* [WHAT YOU ARE ASKED TO DO]
From the entries provided below, copy each line that contains the word "bits".

* [INPUT DATA]
/-- Sixteen int64 values as a 128-byte image, and back (R210). -/
def intImage (l : List Int) : BitVec 1024 :=
  BitVec.ofNat 1024 ((l.zipIdx).foldl (fun a p => a + (p.1 % 2 ^ 64).toNat * 2 ^ (64 * p.2)) 0)
def intsOfImage (x : BitVec 1024) : List Int := (List.range 16).map fun i => toSigned 64 (fld x (64 * i) 64)

/-- The bits of a node as they are staged; none for a poisoned node. -/
def NodeVal.image : NodeVal → Option (BitVec 1024)
  | .bx b => some ((bxImage b).zeroExtend 1024)
  | .f32 l => some ((f32Image l).zeroExtend 1024)
  | .ints l => some (intImage l)
  | .poison => none

/-- The node of staged bits. -/
def NodeVal.ofImage (isInt bx : Bool) (x : BitVec 1024) : NodeVal :=
  if isInt then .ints (intsOfImage x)
  else if bx then .bx (bxOfImage (x.extractLsb' 0 512))
  else .f32 (f32OfImage (x.extractLsb' 0 512))

def NodeVal.isBx : NodeVal → Bool
  | .bx _ => true
  | _ => false

/-- A node as BX20 (R203); none where the encoding fails. -/
def NodeVal.toBx : NodeVal → Option Bx
  | .bx b => some b
  | .f32 l => bxEncode (l.map value32)
  | _ => none

/-- The BX20 encoding of an operand fails (R203): that is recorded even where the other operand is poisoned, so that the faults
do not depend on the order of arrival (R197, R216). -/
def NodeVal.failsBx : NodeVal → Bool
  | .poison => false
  | v => v.toBx.isNone

/-- A node as binary32 values. -/
def NodeVal.to32 : NodeVal → List Nat
  | .bx b => bxTo32 b
  | .f32 l => l
  | _ => []

def NodeVal.toInts : NodeVal → List Int
  | .ints l => l
  | _ => []

/-- The add at a level is a binary32 add (R208). -/
def Pack.singleAt (p : Pack) (level : Nat) : Bool := p.vector || level % p.k == 0 || level == p.depth

/-- Record a fault of a pack (R216). -/
def faultAt (e block level idx cause : Nat) (s : State) : State :=
  setPack e (fun p => { p with faults := p.faults ++ [{ block := block, level := level, idx := idx, cause := cause }] }) s

/-- A block add (R204, R208, R209, R216, R471): operands with the sc from which each exists, the lowest contributors of the
operands, and the index of a fault of the add itself. The result and the sc from which it exists. -/
def addNodes (e block level lo hi own : Nat) (a b : NodeVal) (since : Nat) (s : State) : NodeVal × Nat × State :=
  let p := getPack s e
  match a, b with
  | .poison, _ | _, .poison =>
    if p.isInt || p.singleAt level then (.poison, since, s)
    else
      let s := if a.failsBx then faultAt e block level lo 2 s else s
      (.poison, since, if b.failsBx then faultAt e block level hi 2 s else s)
  | _, _ =>
    if p.isInt then
      let t := takeSlot (max since s.env.sc) s
      (.ints (List.zipWith (· + ·) a.toInts b.toInts), t.1 + 4, t.2)
    else if p.singleAt level then
      let t := takeSlot (max since s.env.sc) s
      let sums := List.zipWith add32 a.to32 b.to32
      if sums.any Option.isNone then (.poison, t.1 + 4, faultAt e block level own 2 t.2)
      else (.f32 (sums.map (·.getD 0)), t.1 + 4, t.2)
    else match a.toBx, b.toBx with
      | some x, some y =>
        let reps := match bxAdd x y with
          | some r => r.2
          | none => 255 - max x.e y.e
        let t := takeSlots (max since s.env.sc) s reps
        let s := setPack e (fun p => { p with repeats := satAdd 65535 p.repeats reps }) t.2
        match bxAdd x y with
        | some r => (.bx r.1, t.1 + 4, s)
        | none => (.poison, t.1 + 4, faultAt e block level own 2 s)
      | x, y =>
        let s := if x.isNone then faultAt e block level lo 2 s else s
        (.poison, since, if y.isNone then faultAt e block level hi 2 s else s)

/-! ### Staging (R210) -/

/-- Store a node in the slot of its lowest contributor: poison marks for a poisoned node. -/
def stageWrite (e block lo level : Nat) (v : NodeVal) (since : Nat) (s : State) : State :=
  let p := getPack s e
  let off := p.slotAt s lo block
  let s := match v.image with
    | some x => engineWrite p.cls off ((codesOf x (p.blockBytes / 32)).map plain) s
    | none => enginePoison p.cls off p.blockBytes s
  setPack e (fun p => { p with nodes := p.nodes ++ [{ block := block, level := level, lo := lo, bx := v.isBx,
                                                      since := since }] }) s

/-- The level and contributor index of a fault of a stored node (R216): in vector mode the running sum is that of the
contributor it last took in. -/
def Node.faultPlace (p : Pack) (n : Node) : Nat × Nat :=
  if p.vector && decide (0 < n.level) then (1, n.level) else (n.level, n.lo)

* [TASK RESULT]
/-- The bits of a node as they are staged; none for a poisoned node. -/
/-- The node of staged bits. -/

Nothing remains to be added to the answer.